Aim of the task — Return the opening lines of the material, word for word. End with the line that contains "if inRange s.index (blockBytes x) then complete (loadRegs".

─── Extracted records ───

-- ==== Sys2Proof/Machine/Index.lean ====
section
/-! DEFINITION. Index pointer and memory-block instructions (spec/43_index_memory.md). -/

namespace Sys2Proof.Machine

/-- SETI NNN (R170). -/
def execSeti (nnn : BitVec 12) (s : State) : Result := complete (s.setIndex (addrNNN nnn))

/-- ADDI Vx: exact on naturals (R171, D2). -/
def execAddi (x : Reg) (s : State) : Result := complete (s.setIndex (s.index + (s.reg x).toNat))

/-- SPILL Vx: the whole range is tested before the first byte is written (R172, R202). -/
def execSpill (x : Reg) (s : State) : Result :=
  if inRange s.index (blockBytes x) then complete (s.setMem (storeRegs s (blockCount x)))
  else raise (.addressFault s.index (blockBytes x))

/-- LOADB Vx: the whole range is tested before the first register is written (R173, R202). -/
def execLoadb (x : Reg) (s : State) : Result :=
  if inRange s.index (blockBytes x) then complete (loadRegs s (blockCount x))
  else raise (.addressFault s.index (blockBytes x))

end Sys2Proof.Machine
end

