-- ==== Sys2Proof/Machine/RunControl.lean ====
section
/-! DEFINITION. The host's transactions with the engine: reset, load, run, observe (spec/40_engine.md R106, R107;
60_exceptions.md R217, R218; 70_reset_and_hazards.md R231, R232). `observe()` is the state itself (R34). -/

namespace Sys2Proof.Machine

/-- `reset()`: every piece of architectural state at its reset value, memory included; the collaborators (the model's
own fields) are not touched (R231). -/
def State.hostReset (s : State) : State :=
  { State.reset with consoleIn := s.consoleIn, transcript := s.transcript, draws := s.draws }

/-- `load(image)`: the bytes into memory from address 0; an image longer than 4096 bytes is refused, with no state
(R232, D23). R232 speaks of one load after a reset and before the first run. DESIGN CHOICE (log 25): in any other state,
a second load after the same reset among them, the image overlays memory and the bytes from its length up stay. -/
def State.load (s : State) (image : List Byte) : Option State :=
  if image.length ≤ Config.memSize then some (s.setMem (s.mem.writeBytes 0 image)) else none

/-- The next cycle is an input instruction whose console has not answered (R108, R239, 93 I13). -/
def State.waiting (s : State) : Bool :=
  match s.engine, s.consoleIn, decodeBytes s.fetchBytes with
  | .running, [], .instr (.inx _) => true
  | .running, [], .instr (.ind _) => true
  | .running, [], .instr (.inb _) => true
  | .running, [], .instr (.ino _) => true
  | _, _, _ => false

/-- What a run call has come to (R218). `blocked` is the call that has not returned: the engine waits for console input
(R239); `refused` is the model's own and never occurs, since no arm of `exec` refuses. -/
inductive RunStatus where
  /-- `E = Halted`. -/
  | halted
  /-- The requested number of cycles completed and `E = Running`. -/
  | budgetExhausted
  /-- A fault of R200. -/
  | fault (f : Fault)
  /-- Not returned: waiting inside an input cycle. -/
  | blocked
  /-- The model gives no meaning. -/
  | refused (r : Refusal)
  deriving DecidableEq, Repr

/-- `run(n)` for a finite budget, with the state it leaves: Halted is tested first, then the budget, then the cycle runs
(R106, R209). A completed cycle counts, a rejected one ends the call (R106). -/
def runFor : (n : Nat) → State → RunStatus × State
  | 0, s =>
    match s.engine with
    | .halted => (.halted, s)
    | .running => (.budgetExhausted, s)
  | n + 1, s =>
    match s.engine with
    | .halted => (.halted, s)
    | .running =>
      if s.waiting then (.blocked, s)
      else
        match step s with
        | .next t => runFor n t
        | .fault f => (.fault f, s.afterFault f)
        | .refused r => (.refused r, s)

/-- `run(Unbounded)` returns `st` and leaves `t`: some number of cycles ends the call by itself (R106). -/
def RunsTo (s : State) (st : RunStatus) (t : State) : Prop :=
  ∃ n, runFor n s = (st, t) ∧ st ≠ .budgetExhausted ∧ st ≠ .blocked

end Sys2Proof.Machine
end

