-- ==== Sys2Proof/Laws/Numerals.lean ====
section
/-! SUPPORT. What the numerals of the output instructions are: digits of the base, whose value is the register's (R193). -/

namespace Sys2Proof.Machine

theorem charValue_digitChar : ∀ d < 16, charValue (digitChar d) = some d := by decide

theorem charValue_capital_digitChar : ∀ d < 16, charValue (capital (digitChar d)) = some d := by decide

theorem Base.radix_le (b : Base) : 2 ≤ b.radix ∧ b.radix ≤ 16 := by cases b <;> decide

/-- Reading on from what was read before: the value so far moves up and the rest is added. -/
theorem numeralValue_append (b : Base) (l m : Line) :
    numeralValue b (l ++ m) = numeralValue b l * b.radix ^ m.length + numeralValue b m := by
  induction m using List.reverseRecOn with
  | nil => simp [numeralValue]
  | append_singleton m c ih =>
    rw [← List.append_assoc]
    simp only [numeralValue, List.foldl_append, List.foldl_cons, List.foldl_nil, List.length_append,
      List.length_singleton, pow_succ] at ih ⊢
    rw [ih]; ring

/-- Padding zeros leave the value of a numeral as it is. -/
theorem numeralValue_zeros (b : Base) (n : Nat) (l : Line) :
    numeralValue b (List.replicate n '0' ++ l) = numeralValue b l := by
  have h : numeralValue b (List.replicate n '0') = 0 := by
    induction n with
    | zero => rfl
    | succ n ih => rw [List.replicate_succ', numeralValue_append, ih]; simp [numeralValue, charValue]
  rw [numeralValue_append, h, Nat.zero_mul, Nat.zero_add]

/-- The shortest numeral with enough digits: every character is a digit of the base, also as a capital, and the value
is the number's, in either case. -/
theorem shortestNumeral_spec (b : Base) (g : Char → Char) (hg : ∀ d < 16, charValue (g (digitChar d)) = some d) :
    ∀ fuel v, 0 < fuel → v < b.radix ^ fuel →
      IsNumeral b ((shortestNumeral b.radix fuel v).map g) ∧
        numeralValue b ((shortestNumeral b.radix fuel v).map g) = v := by
  have hr := Base.radix_le b
  have one : ∀ d, d < b.radix → IsNumeral b [g (digitChar d)] ∧ numeralValue b [g (digitChar d)] = d := by
    intro d hd
    have hv := hg d (by omega)
    exact ⟨⟨by simp, by simp [hv, hd]⟩, by simp [numeralValue, hv]⟩
  intro fuel
  induction fuel with
  | zero => intro v h; omega
  | succ f ih =>
    intro v _ hv
    unfold shortestNumeral
    by_cases h : v < b.radix
    · rw [if_pos h]; exact one v h
    · have hf : 0 < f := by
        rcases Nat.eq_zero_or_pos f with rfl | hf
        · simp at hv; omega
        · exact hf
      obtain ⟨⟨hne, hd⟩, hval⟩ := ih (v / b.radix) hf (Nat.div_lt_of_lt_mul (by rwa [pow_succ, Nat.mul_comm] at hv))
      obtain ⟨⟨_, hd'⟩, hval'⟩ := one (v % b.radix) (Nat.mod_lt _ (by omega))
      rw [if_neg h, List.map_append]
      refine ⟨⟨by simp, fun c hc => ?_⟩, ?_⟩
      · rcases List.mem_append.1 hc with hc | hc
        · exact hd c hc
        · exact hd' c hc
      · rw [numeralValue_append, hval]
        simp only [List.map_cons, List.map_nil, List.length_singleton, pow_one]
        rw [hval']; exact Nat.div_add_mod' v b.radix

/-- The digits of a spelling are digits of the base and have the value of the register. -/
theorem spelledDigits_spec (f : Spelling) (b : Base) (v : Word) :
    IsNumeral b (spelledDigits f b v) ∧ numeralValue b (spelledDigits f b v) = v.toNat := by
  have hv : v.toNat < b.radix ^ 64 :=
    v.isLt.trans_le (Nat.pow_le_pow_left (Base.radix_le b).1 64)
  have key : ∀ g : Char → Char, (∀ d < 16, charValue (g (digitChar d)) = some d) →
      IsNumeral b (List.replicate f.zeros '0' ++ (plainNumeral b v).map g) ∧
        numeralValue b (List.replicate f.zeros '0' ++ (plainNumeral b v).map g) = v.toNat := by
    intro g hg
    obtain ⟨⟨hne, hd⟩, hval⟩ := shortestNumeral_spec b g hg 64 v.toNat (by omega) hv
    refine ⟨⟨by simp [plainNumeral] at hne ⊢; exact fun _ => hne, fun c hc => ?_⟩, by rw [numeralValue_zeros]; exact hval⟩
    rcases List.mem_append.1 hc with hc | hc
    · rw [List.eq_of_mem_replicate hc]
      exact ⟨0, by decide, by have := Base.radix_le b; omega⟩
    · exact hd c hc
  unfold spelledDigits
  split
  · exact key capital charValue_capital_digitChar
  · simpa using key id charValue_digitChar

end Sys2Proof.Machine
end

───

Your solution —
-- ==== Sys2Proof/Machine/Index.lean ====
section
/-! DEFINITION. Index pointer and memory-block instructions (spec/43_index_memory.md). -/

namespace Sys2Proof.Machine

/-- SETI NNN (R170). -/
def execSeti (nnn : BitVec 12) (s : State) : Result := complete (s.setIndex (addrNNN nnn))

/-- ADDI Vx: exact on naturals (R171, D2). -/
def execAddi (x : Reg) (s : State) : Result := complete (s.setIndex (s.index + (s.reg x).toNat))

/-- SPILL Vx: the whole range is tested before the first byte is written (R172, R202). -/
def execSpill (x : Reg) (s : State) : Result :=
  if inRange s.index (blockBytes x) then complete (s.setMem (storeRegs s (blockCount x)))
  else raise (.addressFault s.index (blockBytes x))

/-- LOADB Vx: the whole range is tested before the first register is written (R173, R202). -/
def execLoadb (x : Reg) (s : State) : Result :=
  if inRange s.index (blockBytes x) then complete (loadRegs s (blockCount x))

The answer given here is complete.